**Directions for this task**
Work out the number of lines in the records that include the word "replyOk"; reply with that number alone.

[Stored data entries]
☆ ☆ ☆

-- ==== Sys2Proof/Machine/HeadFamily.lean ====
section
/-! DEFINITION. The commands of the heads and the ring: configuration, peers, ring frames, ownership packets (R328, R329,
R339 to R346, R364). -/

namespace Sys2Proof.Machine

/-! ### Configuration and peers (R328, R329) -/

/-- HEAD_CONFIG (R328, R364). -/
def execHeadConfig (op : PktOp) (s : State) : Result := packetRun 0x0900 op s fun p s =>
  if s.head.configuration ≠ 0 then s.fail p St.headConfigured
  else
    let or (v d : Nat) : Nat := if v = 0 then d else v
    let delay := p.f 12 4
    let h : Head :=
      { s.head with configuration := p.f 0 1, headId := p.f 2 2, hbInterval := or (p.f 4 2) 1024, hbMisses := or (p.f 6 1) 8,
                    mirrorRetries := or (p.f 7 1) 3, ackTicks := or (p.f 8 4) 15625,
                    takeoverDelay := if delay = 0xFFFFFFFF then 4 else delay }
    ({ s with head := h }).replyOk p

/-- Every other packet of class 0x09 needs HEAD_CONFIG first (R328). -/
def State.configured (p : Packet) (f : State → State) (s : State) : State :=
  if s.head.configuration = 0 then s.fail p St.headNotConfigured else f s

/-- PEER_TABLE (R329, R364). -/
def execPeerTable (op : PktOp) (s : State) : Result := packetRun 0x0901 op s fun p s =>
  let n := p.f 0 1
  let b := p.buffer op
  let es := (List.range n).map fun i => slice b (48 * i) 48
  let ids := es.map fun e => fieldAt e 0 2
  let kept (h : Nat) : Bool := ids.contains h
  let live (h : Nat) : Bool := [0, 1, 2, 3].any fun l => (s.peerConn h l).isSome
  let entry (e : List Byte) : Nat × Peer :=
    let h := fieldAt e 0 2
    (h, { s.peer h with ip4 := [slice e 4 4, slice e 8 4], ip6 := [slice e 16 16, slice e 32 16] })
  if s.head.configuration = 1 && n ≠ 1 then s.failField p St.outOfRange 0
  else if ids.any (fun h => h = 0 || 16 < h) || ids.eraseDups.length ≠ n then s.fail p St.outOfRange
  else if ids.contains s.head.headId || s.head.peers.any (fun x => !kept x.1 && live x.1) then s.fail p St.peerUnknown
  else
    let t : Tab Peer := es.foldl (fun (t : Tab Peer) e => t.set (entry e).1 (entry e).2) []
    ({ s with head.peers := t }).replyOk p

/-- A mirror binding with a head exists in either direction (R329). -/
def State.bindingWith (s : State) (h : Nat) : Bool :=
  (s.mirror.peer == h && (s.mirror.bound || s.mirror.state != .none)) || (s.areaOf h).isSome

/-- PEER_CONNECT_RETRY (R105, R125, R329, R355): the lower head ID connects; the primary path lies on the plane (low + high)
mod 2. -/
def execPeerConnectRetry (head lane : Nat) (s : State) : Result :=
  let own := s.head.headId
  let plane := (own + head) % 2
  let up (n : Nat) : Bool := (s.lport (32 + n)).up
  let pl := if up plane then plane else 1 - plane
  let busy := s.net.conns.any fun c => c.2.use == .peer head lane && (c.2.state == .ready || c.2.state == .connecting)
  let x := s.peer head
  let v6 := ((x.ip4.getD pl []).all (· == 0))
  let ip := if v6 then x.ip6.getD pl [] else x.ip4.getD pl []
  let dscp := fieldAt (s.subRecord (32 + pl)) 0x22 1 % 64
  let ok := s.head.configuration != 0 && s.head.peers.has head && decide (own < head) && decide (lane < 4) && up pl && !busy &&
    decide (x.retryAt ≤ s.tick) && (lane == 0 || s.bindingWith head) && !(s.footing.active && !s.footing.readService)
  dataIf ok s (s.activeConnect (.peer head lane) (32 + pl) (some (33 - pl)) ip (lanePcp lane) dscp (le 1 lane))

/-! ### Joining and leaving (R344) -/

/-- RING_JOIN (R344, R354); a head that left the ring on entering footing mode joins only after a reset (R451). -/
def execRingJoin (op : PktOp) (s : State) : Result := packetRun 0x0902 op s fun p s => s.configured p (fun s =>
  if s.draining then s.fail p St.busy
  else if s.head.joined || s.footing.left then s.fail p St.ringState
  else
    let due := s.tick + s.head.hbInterval
    let s := if s.mayOpenBypass then s.setBypass false else s
    let s := { s with head.joined := true, head.ringSeq := 0, head.beatAt := due,
                      head.peers := s.head.peers.mapVals fun x => { x with asked := false } }
    let s := s.ringSend 2 (le 1 s.head.configuration)
    let s := s.raise Ev.ringJoined (le 2 s.head.headId)
    (s.askResync.tryBind).replyOk p)

/-- RING_LEAVE (R344). -/
def execRingLeave (op : PktOp) (s : State) : Result := packetRun 0x0903 op s fun p s => s.configured p (fun s =>
  if !s.head.joined then s.fail p St.ringState
  else if !s.ownedDomains.isEmpty then s.fail p St.domainState
  else s.leaveRing.replyOk p)

/-- HEARTBEAT_INTERVAL (R343, R344): one frame in each direction. -/
def execHeartbeatInterval (s : State) : Result :=
  let q := s.head.ringSeq
  let n := (s.head.beats + 1) % 2 ^ 32
  let st := if s.power.drain != .none || s.power.pdown != .none then 2 else 1
  let peer := if s.mirror.state = .live then s.mirror.peer else 0
  let body := fit 48 (le 1 st ++ zeros 1 ++ le 2 peer ++ le 4 n ++ le 32 (domainBits s.ownedDomains) ++ le 8 s.wp.wsn)
  let next := s.head.beatAt + s.head.hbInterval
  let t := { s with head.ringSeq := q + 2, head.beats := n, head.beatAt := next }
  dataIf (s.head.joined && decide (s.head.beatAt ≤ s.tick)) s
    (t.emitAll [.ring 0 1 s.head.headId 16 (q + 1) body, .ring 1 1 s.head.headId 16 (q + 2) body])

/-! ### Frames received (R341 to R346) -/

/-- Note the owners that a heartbeat's bitmap names, for domains of unknown owner. -/
def State.noteOwners (h owned : Nat) (s : State) : State :=
  (List.range 256).foldl (fun s d =>
    if bit owned d && (s.domain d).owner = 0 && (s.domain d).state = .none then
      s.updDomain d fun x => { x with owner := h, released := false }
    else s) s

/-- One expiry of a heartbeat wait: a miss, the next deadline, and what the misses now say (R345, R346). -/
def State.missBeat (h d : Nat) (s : State) : State :=
  let due := (s.peer h).deadline.getD d 0
  ((s.updPeer h fun p => { p with misses := p.misses.modify d fun m => min 255 (m + 1),
                                  deadline := p.deadline.set d (due + s.head.hbInterval) }).checkDirection d).checkFailed h

/-- The expiries of a heartbeat wait that came before a heartbeat of this tick (R31): the misses beyond those that fail the head
change nothing. -/
def State.missedBeats (h d : Nat) : Nat → State → State
  | 0, s => s
  | n + 1, s =>
    let p := s.peer h
    if p.state = 1 && s.expired (p.deadline.getD d 0) then (s.missBeat h d).missedBeats h d n else s

/-- A HEARTBEAT of an active head counts in its direction: no misses, the wait from this tick (R345). -/
def State.beatCounts (h d : Nat) (s : State) : State :=
  if (s.peer h).state ≠ 1 then s
  else
    let due := s.tick + 2 * s.head.hbInterval
    let s := s.updPeer h fun p => { p with misses := p.misses.set d 0, deadline := p.deadline.set d due, lastBeat := s.tick }
    { s with head.lostDir := if bit s.head.lostDir d then s.head.lostDir - 2 ^ d else s.head.lostDir, head.isolated := false }

/-- HEARTBEAT (R343, R345). A head first heard by its HEARTBEAT has both waits from that tick. -/
def execHeartbeat (frame : RingFrame) (s : State) : Result :=
  ringRun 1 frame s (fun s => (s.missedBeats frame.origin frame.direction 256).beatCounts frame.origin frame.direction) fun s =>
  let h := frame.origin
  let s := s.missedBeats h frame.direction 256
  let p := s.peer h
  if p.state = 2 || p.state = 3 then s
  else
    let b := frame.body
    let d := frame.direction
    let due := s.tick + 2 * s.head.hbInterval
    let owned := fieldAt b 8 32
    let high := fieldAt b 40 8
    let p := if p.state = 1 then p else { p with misses := [0, 0], deadline := [due, due] }
    let put (_ : Peer) : Peer :=
      { p with state := 1, owned := owned, highWsn := high, seenWsn := max p.seenWsn high, mirrorPeer := fieldAt b 2 2, claimed := [] }
    let s := (((s.updPeer h put).beatCounts h d).noteOwners h owned).askResync
    if s.mesh || s.mirror.retryAt = 0 then s.tryBind else s

/-- HEARTBEAT_MISS_EXPIRY (R345, R346). -/
def execHeartbeatMissExpiry (head direction : Nat) (s : State) : Result :=
  let p := s.peer head
  dataIf (s.head.joined && s.head.peers.has head && p.state == 1 && decide (direction < 2) && s.expired (p.deadline.getD direction 0)) s
    (s.missBeat head direction)

/-- JOIN (R343): its origin is an active head. -/
def execJoin (frame : RingFrame) (s : State) : Result := ringRun 2 frame s id fun s =>
  let h := frame.origin
  let due := s.tick + 2 * s.head.hbInterval
  let put (p : Peer) : Peer := { p with state := 1, misses := [0, 0], deadline := [due, due], owned := 0, claimed := [], mirrorPeer := 0 }
  let s := s.updPeer h put
  let forget (x : Domain) : Domain :=
    { x with intent := if x.intent = h then 0 else x.intent, owner := if x.owner = h then 0 else x.owner }
  let s := { s with domains := s.domains.mapVals forget, mirror.refused := s.mirror.refused.filter (· != h) }
  (s.raise Ev.headJoined (le 2 h)).askResync

/-- LEAVE (R344): left, or failed when its last heartbeat named a domain. -/
def execLeave (frame : RingFrame) (s : State) : Result := ringRun 3 frame s id fun s =>
  let h := frame.origin
  let p := s.peer h
  if p.state ≠ 1 then s
  else if p.owned ≠ 0 then s.declareFailed h 4
  else
    let forget (x : Domain) : Domain := if x.intent = h then { x with intent := 0 } else x
    (({ s with domains := s.domains.mapVals forget }).updPeer h fun p => { p with state := 3 }).peerGone h

/-- CLAIM_INTENT (R340, R343). -/
def execClaimIntent (frame : RingFrame) (s : State) : Result := ringRun 4 frame s id fun s =>
  s.updDomain (fieldAt frame.body 0 1) fun x => { x with intent := frame.origin }

/-- CLAIM_DONE (R338, R341): the epoch is known; a domain this head owns is taken from it, and one it has claimed and not yet taken up
when the claim is higher. -/
def execClaimDone (frame : RingFrame) (s : State) : Result := ringRun 5 frame s id fun s =>
  let d := fieldAt frame.body 0 1
  let c := fieldAt frame.body 8 8
  let h := frame.origin
  let won := (s.domain d).state == .acquiring && decide (0 < s.claimOf d) && decide (s.claimOf d < c)
  let s := if s.owns d || won then s.takeDomain d c else s
  let s := s.updDomain d fun x =>
    { x with epoch := max x.epoch (c / 65536), owner := h, released := false, intent := if x.intent = h then 0 else x.intent, lastClaim := c }
  s.updPeer h fun p => { p with claimed := if p.claimed.contains d then p.claimed else p.claimed ++ [d] }

/-- RELEASE (R338, R340). -/
def execRelease (frame : RingFrame) (s : State) : Result := ringRun 6 frame s id fun s =>
  let d := fieldAt frame.body 0 1
  let c := fieldAt frame.body 8 8
  let h := frame.origin
  let s := s.updDomain d fun x =>
    { x with epoch := max x.epoch (c / 65536), owner := if x.owner = h then 0 else x.owner, released := true,
             intent := if x.intent = h then 0 else x.intent, lastClaim := c }
  s.updPeer h fun p => { p with seenWsn := max p.seenWsn (fieldAt frame.body 16 8) }

/-- FAILED (R346). -/
def execFailed (frame : RingFrame) (s : State) : Result := ringRun 7 frame s id fun s =>
  let h := fieldAt frame.body 0 2
  if h = s.head.headId || !s.head.peers.has h then s else s.declareFailed h 2

/-! ### Ownership packets (R339, R340, R346, R364) -/

/-- DOMAIN_ACQUIRE (R339, R340, R449): DOMAIN_ASSIGN with action 1. -/
def execDomainAcquire (op : PktOp) (s : State) : Result := packetRun 0x0904 op s fun p s => s.configured p (fun s =>
  let d := p.f 0 1
  let x := s.domain d
  let act := s.activeHeads
  if p.f 1 1 ≠ 1 then s
  else if s.footing.active && !s.footing.readService then s.fail p St.footing
  else if x.state ≠ .none || (act.contains x.owner && !x.released) || act.contains x.intent then s.fail p St.domainState
  else (s.replyOk p).acquire d none)

/-- Fetched commands of a domain that have no completion yet (R146). -/
def State.domainBusy (s : State) (d : Nat) : Bool := s.nvme.cmds.any fun c => c.2.domain == d && decide (c.2.stage < 9)

/-- Records of a domain that have not been applied (R340 step 3). -/
def State.domainStaged (s : State) (d : Nat) : Bool := s.staged.any fun r => r.domain == d && !r.applied && !r.dropped

/-- Steps 5 and 6 of a release (R340). -/
def State.finishRelease (d : Nat) (s : State) : State :=
  let c := s.claimOf d
  let w := s.wp.wsn
  let s := s.ringSend 6 (le 1 d ++ zeros 7 ++ le 8 c ++ le 8 w)
  let s := (s.dropKeys d).closeSessions d
  let s := s.updDomain d fun x =>
    { x with state := .none, claim := 0, owner := 0, released := true, releaseAcc := none, checkpointing := false, lastClaim := c }
  let drop (r : Staged) : Staged := if r.domain = d then { r with dropped := true } else r
  let s := (((({ s with wp.log := s.wp.log.map drop }).setAna d 3).dropWaiting d).forgetDomain d).releaseStaging
  s.raise Ev.domainReleased (le 1 d ++ le 8 c ++ le 8 w)

/-- DOMAIN_RELEASE (R340): DOMAIN_ASSIGN with action 2. The packet is replied to at once; run again with its accept stamp,
the command takes the release on: once no command and no unapplied record is left the checkpoint, then RELEASE. -/
def execDomainRelease (op : PktOp) (s : State) : Result :=
  match s.domains.find? fun x => x.2.releaseAcc == some op.acc with
  | some (d, x) =>
    if x.state ≠ .releasing then .next (s.updDomain d fun x => { x with releaseAcc := none, checkpointing := false })
    else if s.domainBusy d then .next s
    else if s.domainStaged d then .next (s.closeDomain d (s.rankOf 11))
    else if !x.checkpointing then
      .next ((s.updDomain d fun x => { x with checkpointing := true }).updSdom d fun y => { y with checkpointWanted := true })
    else dataIf (!(s.sdom d).checkpointWanted) s (s.finishRelease d)
  | none => packetRun 0x0904 op s fun p s => s.configured p (fun s =>
      let d := p.f 0 1
      if p.f 1 1 ≠ 2 then s
      else if (s.domain d).state ≠ .owned then s.fail p St.domainState
      else
        let s := s.updDomain d fun x => { x with state := .releasing, releaseAcc := some p.acc, checkpointing := false }
        let s := (((s.setAna d 15).endFlushes d).closeDomain d (s.rankOf 11))
        s.replyOk p)

/-- Replay records of a domain that have still to be applied (R364). -/
def State.replayLeft (s : State) (d : Nat) : Nat :=
  (s.wp.log.filter fun r => r.domain == d && r.replayed && !r.applied && !r.dropped).length + (s.domain d).mirrorLeft

/-- DOMAIN_QUERY (R364). -/
def execDomainQuery (op : PktOp) (s : State) : Result := packetRun 0x0905 op s fun p s => s.configured p (fun s =>
  let d := p.f 0 1
  let x := s.domain d
  s.reply p St.ok 32 (le 1 d ++ le 1 x.state.code ++ le 2 x.owner ++ zeros 4 ++ le 8 x.claim ++
    le 8 (max x.highWsn (s.wp.applied.getD d 0)) ++ le 8 (s.replayLeft d)))

/-- HEAD_STATUS (R364). -/
def execHeadStatus (op : PktOp) (s : State) : Result := packetRun 0x0906 op s fun p s =>
  let m := s.mirror
  let st := match m.state with
    | .none => 0
    | .resilvering => 1
    | .live => 2
  let areas := (m.areas.filter fun a => a.bound.isSome).length
  let entry (x : Nat × Peer) : List Byte :=
    le 2 x.1 ++ le 1 x.2.state ++ le 1 (x.2.misses.getD 0 0) ++ le 1 (x.2.misses.getD 1 0) ++ zeros 3 ++ le 8 x.2.lastBeat
  s.reply p St.ok 288 (fit 288 (le 1 (boolNat s.head.joined) ++ le 1 s.head.lostDir ++ le 2 m.peer ++ le 1 st ++ le 1 areas ++ zeros 26 ++
    s.head.peers.flatMap entry))

/-- FAILOVER_FORCE (R346, R364). -/
def execFailoverForce (op : PktOp) (s : State) : Result := packetRun 0x0907 op s fun p s => s.configured p (fun s =>
  let h := p.f 0 2
  if h = s.head.headId || !s.head.peers.has h then s.fail p St.peerUnknown
  else (s.declareFailed h 3).replyOk p)

end Sys2Proof.Machine
end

☆ ☆ ☆

**Result of the task**
7